Es ist eine denkwürdige Premiere: In einer rechtlich nicht bindenden Erklärung hat das Europaparlament die Eignung Ungarns für den kommenden EU-Vorsitz infrage gestellt. Es sei zweifelhaft, ob die Regierung von Viktor Orban diese wichtige Aufgabe übernehmen könne. Ungarn soll die EU-Geschäfte im zweiten Halbjahr 2024 führen.
In der EU übernimmt alle sechs Monate ein anderes Land den Vorsitz im Ministerrat. Die so genannte Ratspräsidentschaft hat die Aufgabe, die EU-Agenda zu planen und wichtige Beschlüsse vorzubereiten. Dabei ist Verhandlungsgeschick, aber auch Unparteilichkeit gefragt. Bisher ist noch nie eine Regierung übergangen worden.
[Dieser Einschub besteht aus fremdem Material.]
-- ==== Sys2Proof/Machine/RunBoot.lean ====
section
/-! DEFINITION. Clock failures, resets, the ROM and the cores (chapter 19). -/

namespace Sys2Proof.Machine

/-- CRYSTAL_FAILURE (R421). -/
def execCrystalFailure (s : State) : Host.Outcome State Fault Refusal :=
  act (true) s (fun s => s.crystalFailure)

/-- ROOT_PLL_UNLOCK (R421). -/
def execRootPllUnlock (s : State) : Host.Outcome State Fault Refusal :=
  act (true) s (fun s => s.rootUnlock)

/-- HBM_PLL_UNLOCK (R421). -/
def execHbmPllUnlock (k : Nat) (s : State) : Host.Outcome State Fault Refusal :=
  act (okStack k) s (fun s => s.hbmUnlock k)

/-- OPTICAL_PLL_UNLOCK (R421). -/
def execOpticalPllUnlock (e : Nat) (s : State) : Host.Outcome State Fault Refusal :=
  act (okEngine e) s (fun s => s.opticalUnlock e)

/-- OPTICAL_PLL_LOCK (R421). -/
def execOpticalPllLock (e : Nat) (s : State) : Host.Outcome State Fault Refusal :=
  act (okEngine e) s (fun s => s.opticalLock e)

/-- COLD_RESET (R423). -/
def execColdReset (s : State) : Host.Outcome State Fault Refusal :=
  actReset (true) s (fun s => s.coldState)

/-- ROM_BOOT (R432, R434). -/
def execRomBoot (s : State) : Host.Outcome State Fault Refusal :=
  actFlash (true) s (fun s => s.romBoot)

/-- FIRMWARE_RELEASE (R433). -/
def execFirmwareRelease (s : State) : Host.Outcome State Fault Refusal :=
  actBoot (true) s (fun s => s.firmwareRelease)

/-- MGMT_WATCHDOG (R437). -/
def execMgmtWatchdog (s : State) : Host.Outcome State Fault Refusal :=
  act (true) s (fun s => s.mgmtWatchdog)

/-- SECURITY_CORE_FAULT (R437). -/
def execSecurityCoreFault (s : State) : Host.Outcome State Fault Refusal :=
  act (true) s (fun s => s.securityFault)

end Sys2Proof.Machine
end

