/-! Spindles (chapter 12). -/

/-- R287, R249, R304, Table 12.3: what each Krawyn instruction of a running spindle does: its result goes to rd (x0 stays zero), the pc goes on
by 4, and nothing else changes but the bytes and events named here. KW.WAITEV takes the pending events of its mask, an operator spindle 4
and 5 only, or leaves the spindle waiting. KW.PGWALK and KW.SIGNAL are illegal in the operator partition: they halt it and record the cause
(R291). On a firmware spindle KW.KECCAK with rd not x0 and an address not 8-byte aligned raise an exception (the codes: log entry 62). The
model's own choices in it: log entries 62, 63 and 128. -/
def Obligations.KrawynInstructions : Prop :=
  ∀ (s : State) (m i rd rs1 rs2 : Nat), m < 4 → i < 128 → rd < 32 → rs1 < 32 → rs2 < 32 → s.engineRuns m = true → s.spindleRuns m i = true →
    let x := s.spindle m i
    let a := (State.reg x rs1).toNat
    let at_ (n j : Nat) (t : State) : Prop := ∀ k l, k * 128 + l ≠ n * 128 + j → t.spindle k l = s.spindle k l
    let went (t : State) (r : Nat) (v : W64) : Prop := t.spindle m i = State.setReg { x with pc := x.pc + 4 } r v ∧ at_ m i t
    let trap (cause : Nat) (t : State) : Prop :=
      t.spindle m i = { x with
        mepc := x.pc
        mcause := BitVec.ofNat 64 cause
        csrs := tabSet 0 x.csrs 0x300 (State.trapStatus x)
        user := false
        pc := x.mtvec &&& ~~~3 } ∧ at_ m i t ∧ t = { s with spindles := t.spindles }
    let halted (t : State) : Prop :=
      t.spn m = { s.spn m with
        opState := 2
        trapSpindle := BitVec.ofNat 7 i
        trapValid := true
        trapCause := 2
        trapPc := x.pc.setWidth 48 } ∧ (∀ k, k ≠ m → t.spn k = s.spn k) ∧ t.spindles = s.spindles
    Completes (.kwCrc32c m i rd rs1 rs2) s (fun t =>
      went t rd (BitVec.ofNat 64 (crc32cRun (a % 2 ^ 32) (leBytes 8 (State.reg x rs2).toNat))) ∧ t = { s with spindles := t.spindles }) ∧
    (a % 8 = 0 → (s.isOperator m i = true → State.inRegion m a 14 = true) → (∀ j, j < 14 → (s.spindleByte m i (a + j)).isSome = true) →
      ∀ ext, Completes (.kwTwist m i rd rs1 rs2 ext) s (fun t =>
        let b := (upTo 14).map (fun j => (s.spindleByte m i (a + j)).getD 0)
        went t rd (twist (BitVec.ofNat 64 (leAt b 0 8)) (BitVec.ofNat 48 (leAt b 8 6)) (State.reg x rs2)) ∧ t = { s with spindles := t.spindles })) ∧
    (s.isOperator m i = false →
      Completes (.kwPgwalk m i rd rs1 rs2) s (fun t =>
        went t rd (match s.tblPage (a % 131072) (State.reg x rs2).toNat with
          | some p => BitVec.ofNat 64 (2 ^ 31 + p)
          | none => 0) ∧ t = { s with spindles := t.spindles }) ∧
      (a < 128 → (State.reg x rs2).toNat < 64 → Completes (.kwSignal m i rs1 rs2) s (fun t =>
        let before (k : Nat) : Spindle := if k = i then { x with pc := x.pc + 4 } else s.spindle m k
        let y := { before a with events := (before a).events ||| BitVec.ofNat 64 (2 ^ (State.reg x rs2).toNat) }
        t.spindle m a = (if s.isOperator m a = true ∧ (s.spn m).opState ≠ 1 then y else State.wake y) ∧
        (∀ k, k < 128 → k ≠ a → t.spindle m k = before k) ∧ (∀ n k, n ≠ m → k < 128 → t.spindle n k = s.spindle n k) ∧
        t = { s with spindles := t.spindles })) ∧
      (rd ≠ 0 → Completes (.kwKeccak m i rd rs1) s (trap 2)) ∧
      (a % 8 ≠ 0 → Completes (.kwKeccak m i 0 rs1) s (trap 6) ∧ ∀ ext, Completes (.kwTwist m i rd rs1 rs2 ext) s (trap 4))) ∧
    (s.isOperator m i = true → Completes (.kwPgwalk m i rd rs1 rs2) s halted ∧ Completes (.kwSignal m i rs1 rs2) s halted) ∧
    Completes (.kwWaitev m i rd rs1) s (fun t =>
      t.spindle m i = State.wake { x with
        waiting := some (rd, if s.isOperator m i then State.reg x rs1 &&& 0x30 else State.reg x rs1) } ∧ at_ m i t ∧
      t.spn m = { s.spn m with expired := (s.spn m).expired.filter (· ≠ i) } ∧ (∀ k, k ≠ m → t.spn k = s.spn k) ∧
      t = { s with
        spindles := t.spindles
        spns := t.spns }) ∧
    (a % 8 = 0 → ((s.isOperator m i = false ∧ a + 200 ≤ 262144) ∨ State.inRegion m a 200 = true) →
      Completes (.kwKeccak m i 0 rs1) s (fun t =>
        let w := (upTo 25).map (fun k => BitVec.ofNat 64 (leNat ((upTo 8).map (fun j => (s.spindleByte m i (a + 8 * k + j)).getD 0))))
        went t 0 0 ∧
        (∀ j, j < 200 → t.spindleByte m i (a + j) = some (((keccakF w).flatMap (fun v => leBytes 8 v.toNat)).getD j 0)) ∧
        (∀ b, (b < a ∨ a + 200 ≤ b) → t.spindleByte m i b = s.spindleByte m i b) ∧
        t = { s with
          spindles := t.spindles
          scratch := t.scratch
          hbm := t.hbm }))

/-- R287, R290 to R292, R391, Table 12.12: the clock raises event 4; a watchdog that expires resets its spindle, releases its cleats, gives its
task to another spindle of the partition, is counted and logged REPEATED, and halts the job the second time; OP_EN written 1 begins the
operator partition at its region, written 0 it ends it; a trap of an operator spindle halts the partition and records its cause, logged
DEGRADED; an ecall returns in a0, after SET_PRIORITY set the priority, or CANCEL cancelled, of the entry that its handle names, or with the
status of a handle that names none or is denied; a CANCEL of a step in flight returns at its commit point; NOTIFY fills mailbox 15, or finds
it taken. The model's own choices in it: log entries 61, 62, 104 and 132. -/
def Obligations.SpindleEvents : Prop :=
  ∀ (s : State) (m i : Nat), m < 4 → i < 128 → s.engineRuns m = true →
    let x := s.spindle m i
    let others (t : State) : Prop := ∀ k l, k * 128 + l ≠ m * 128 + i → t.spindle k l = s.spindle k l
    let went (st : Byte) (t : State) : Prop :=
      t.spindle m i = State.setReg { x with
        pc := x.pc + 4
        ecall := false } 10 (st.setWidth 64) ∧ others t
    Completes (.timeCompare m i) s (fun t =>
      let y := { x with events := x.events ||| 0x10 }
      t.spindle m i = (if s.isOperator m i = true ∧ (s.spn m).opState ≠ 1 then y else State.wake y) ∧ others t ∧
      t = { s with spindles := t.spindles }) ∧
    (∀ heir, heir < 128 → heir ≠ i → s.isOperator m heir = false → s.isOperator m i = false → (s.spn m).fwLive ≠ 0 →
      let left := (s.spn m).expired.filter (· ≠ i)
      let reset (t : State) (e : List Nat) : Prop := t.spindle m i = {} ∧ others t ∧
        t.spn m = { s.spn m with
          wdog := satAdd (s.spn m).wdog 1
          expired := e } ∧ (∀ k, k ≠ m → t.spn k = s.spn k) ∧
        (∀ k, k < 24 → t.mbx k = if (s.mbx k).owner.toNat = 64 + 128 * m + i then { s.mbx k with owner := 0 } else s.mbx k)
      (i ∉ (s.spn m).expired →
        Completes (.spindleWatchdog m i ⟨heir, none⟩) s (fun t => reset t (heir :: left) ∧
          t = { s with
            spindles := t.spindles
            spns := t.spns
            mbxs := t.mbxs
            integ := (s.logOnly .repeated {
              typ := tWatchdog
              source := m
              detail := i + m <<< 8 }).integ })) ∧
      (i ∈ (s.spn m).expired → s.integ.phase = 0 → s.integ.jobState ≠ 5 → Completes (.spindleWatchdog m i ⟨heir, none⟩) s (fun t =>
        reset t left ∧ t.integ.phase = 1))) ∧
    (∀ v : W32, s.hostMay = true → Completes (.mastSpnCtlWrite m v) s (fun t =>
      let y := s.spn m
      let en := v.getLsbD 31
      let begins := en = true ∧ y.opEn = false
      let ends := en = false ∧ y.opEn = true
      let count := if y.opEn then y.opCount else v.extractLsb' 16 5
      let n := min 16 count.toNat
      t.spn m = { y with
        opEn := en
        opCount := count
        opCtx := v.extractLsb' 0 16
        opState := if begins then 1 else if ends then 0 else y.opState
        dropped := if begins then 0 else y.dropped
        trapValid := if begins then false else y.trapValid
        fwLive := if y.fwLive = 0 then 0 else BitVec.ofNat 8 (128 - (if en then n else 0)) } ∧
      (∀ k, k ≠ m → t.spn k = s.spn k) ∧
      (∀ k, k < 128 → t.spindle m k =
        if begins ∧ 128 - n ≤ k then {
          pc := BitVec.ofNat 64 (State.opBase m)
          user := true }
        else if ends ∧ 128 - n ≤ k then {}
        else s.spindle m k) ∧
      (∀ k l, k ≠ m → l < 128 → t.spindle k l = s.spindle k l) ∧
      t.entries = (if begins ∨ ends then (s.dropEcalls m).entries else s.entries) ∧
      t = { s with
        spns := t.spns
        spindles := t.spindles
        entries := t.entries })) ∧
    (s.isOperator m i = true → (s.spn m).opState = 1 → ∀ (cause : Byte) (pc : W64), Completes (.operatorTrap m i cause pc) s (fun t =>
      t.spn m = { s.spn m with
        opState := 2
        trapSpindle := BitVec.ofNat 7 i
        trapValid := true
        trapCause := cause
        trapPc := pc.setWidth 48 } ∧ (∀ k, k ≠ m → t.spn k = s.spn k) ∧
      t = { s with
        spns := t.spns
        integ := (s.logOnly .degraded {
          typ := tOperator
          source := m
          detail := State.trapWord (t.spn m) }).integ
        vecs := t.vecs
        out := t.out
        entries := (s.dropEcalls m).entries })) ∧
    (s.mayEcall m i = true →
      (∀ k, s.ecallEntry m i = .ok k →
        let e := s.entry k
        Completes (.ecallSetPriority m i) s (fun t =>
          t.entry k = { e with priority := BitVec.ofNat 3 ((State.reg x 11).toNat % 8) } ∧ (∀ j, j ≠ k → t.entry j = s.entry j) ∧ went sOK t ∧
          t = { s with
            entries := t.entries
            spindles := t.spindles }) ∧
        ((e.st = .prefill ∨ e.st = .decode) → e.inFlight = false → Completes (.ecallCancel m i) s (fun t =>
          t.entry k = { e with
            st := .cancelled
            pendRec := (t.entry k).pendRec } ∧ (∀ j, j ≠ k → t.entry j = s.entry j) ∧ went sOK t)) ∧
        ((e.st = .prefill ∨ e.st = .decode) → e.inFlight = true → Completes (.ecallCancel m i) s (fun t =>
          (t.entry k).cancelPend = true ∧ (t.entry k).st = e.st ∧ (∀ j, j ≠ k → t.entry j = s.entry j) ∧
          t.spindle m i = { x with ecall := true } ∧ others t ∧
          t = { s with
            entries := t.entries
            spindles := t.spindles }))) ∧
      (∀ e, s.ecallEntry m i = .error e →
        (∀ c ∈ [Instr.ecallSetPriority m i, Instr.ecallCancel m i], Completes c s (fun t => went e t ∧ t = { s with spindles := t.spindles }))) ∧
      Completes (.notify m i) s (fun t =>
        let taken := (s.mbx 15).full = true ∨ (s.mbx 15).held ≠ []
        went (if taken then sMbxFull else sOK) t ∧ (∀ k, k ≠ 15 → t.mbx k = s.mbx k) ∧
        (taken → t.mbx 15 = { s.mbx 15 with dropped := satAdd (s.mbx 15).dropped 1 }) ∧
        (¬taken → s.link.st = 2 → t.mbx 15 = { s.mbx 15 with
          addr := BitVec.ofNat 64 (2 * m * 268435456) + State.reg x 10
          len := 0x80000000 ||| ((State.reg x 11).setWidth 32 &&& 0x0FFFFFFF)
          seq := (s.mbx 15).seq + 1
          full := true } ∧ .notice 15 [] ∈ t.out) ∧
        (¬taken → s.link.st ≠ 2 → (t.mbx 15).full = false ∧ (t.mbx 15).held.length = 1) ∧
        t = { s with
          mbxs := t.mbxs
          spindles := t.spindles
          vecs := t.vecs
          out := t.out }))

/-! Integrity, the recorder, replay (chapters 14 and 15). -/

/-- R325 to R327, R336, R463: INT_LOG_HEAD gives up the records before it; a read of word 0 copies the selected record, or zeros where none is
held, and answers its first word. A round ends once its cell part has completed: with no bound image, and with one whose shard's digest is
the manifest's, it is counted and its report written where a buffer is set; a shard whose digest differs takes its image's binding away,
stops its context, and is counted and logged. The model's own choices in it: log entry 56. -/
def Obligations.LogAndDigestRounds : Prop :=
  ∀ s : State,
    (s.hostMay = true → ∀ v : W32, Completes (.intLogHeadWrite v) s (fun t =>
      t = { s with integ := { s.integ with
        head := v
        log := s.integ.log.filter (fun r => !later 32 v.toNat r.seqno.toNat) } })) ∧
    (s.hostReads = true → Completes .intLogDataRead s (fun t =>
      let copy : List W64 := match s.integ.log.find? (fun r => r.seqno = s.integ.sel) with
        | some r => (upTo 4).map (fun w => BitVec.ofNat 64 (leAt (State.recBytes r) (8 * w) 8))
        | none => [0, 0, 0, 0]
      t = { s with
        integ := { s.integ with copy := copy }
        out := s.out ++ [.completion true (copy.getD 0 0).toNat] })) ∧
    (∀ r, s.integ.round = some r → s.cellsDone r = true → s.integ.roundDue = false →
      let ended (n : Nat) (body : List Byte) (u t : State) : Prop :=
        let report := [0x4B, 0x57, 0x44, 0x52] ++ leBytes 4 s.integ.digRounds.toNat ++ leBytes 8 r.step ++ leBytes 4 n ++ leBytes 4 r.fails ++
          List.replicate 40 0 ++ body
        t = { u with
          integ := { u.integ with
            round := none
            digBusy := false
            digRounds := s.integ.digRounds + 1 }
          out := u.out ++ (if s.integ.digBuf = 0 then [] else [.hostWrite s.integ.digBuf.toNat report]) }
      (s.boundShards = [] → Completes (.digestRoundEnd [] []) s (ended 0 [] s)) ∧
      ∀ c k x, s.boundShards = [(c, k, x)] →
        let d := shakeDigest (s.shardBytes c x)
        let body (flags : Byte) := leBytes 1 c ++ [flags] ++ [0, 0] ++ leBytes 4 k ++ List.replicate 8 0 ++ d ++ List.replicate 16 0
        (d = x.digest → Completes (.digestRoundEnd [] []) s (ended 1 (body 1) s)) ∧
        (d ≠ x.digest → s.integ.phase = 0 → s.devFatal = false → Completes (.digestRoundEnd [] []) s (fun t =>
          t.ctx c = { s.ctx c with
            bound := false
            st := if (s.ctx c).st = .running then .draining else (s.ctx c).st } ∧ (∀ j, j ≠ c → t.ctx j = s.ctx j) ∧
          t.integ.digFails = satAdd s.integ.digFails 1 ∧ t.integ.tail = s.integ.tail + 1 ∧
          t.integ.ctxFatal = s.integ.ctxFatal ||| BitVec.ofNat 16 (2 ^ c) ∧
          ∃ u : State, ended 1 (body 2) u t ∧ u = { s with
            ctxs := t.ctxs
            integ := u.integ
            vecs := u.vecs
            out := u.out })))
Mit Ungarn kommt nun aber ein Land an die Reihe, das nach Ansicht vieler Abgeordneter gegen Grundwerte verstößt und die Arbeit blockiert. Angesichts der eingefrorenen EU-Gelder und der zunehmenden Rechtsverstöße stelle sich die Frage, ob Ungarn glaubwürdig den Vorsitz übernehmen könne, meinen 442 Parlamentarier. 144 stimmten dagegen.
“Putins bester Freund”
In der Resolution werden die EU-Staaten aufgefordert, “so rasch wie möglich eine angemessene Lösung” zu finden. Andernfalls werde das “Parlament geeignete Maßnahmen ergreifen“. Die Abgeordneten mischen sich damit in die Angelegenheiten des Rates ein – ein bisher einmaliger Vorgang. Zudem riskieren sie einen Konflikt mit Orban.
Vor der Abstimmung waren vor allem deutsche Abgeordnete auf Konfrontationskurs gegangen. Dies ist bemerkenswert – denn noch vor wenigen Jahren haben CDU/CSU einträchtig mit der ungarischen Fidesz-Partei zusammen gearbeitet und Orban groß gemacht. Nun wollen Christdemokraten, Sozialdemokraten, Liberale und Grüne verhindern, dass er die EU-Geschicke lenkt.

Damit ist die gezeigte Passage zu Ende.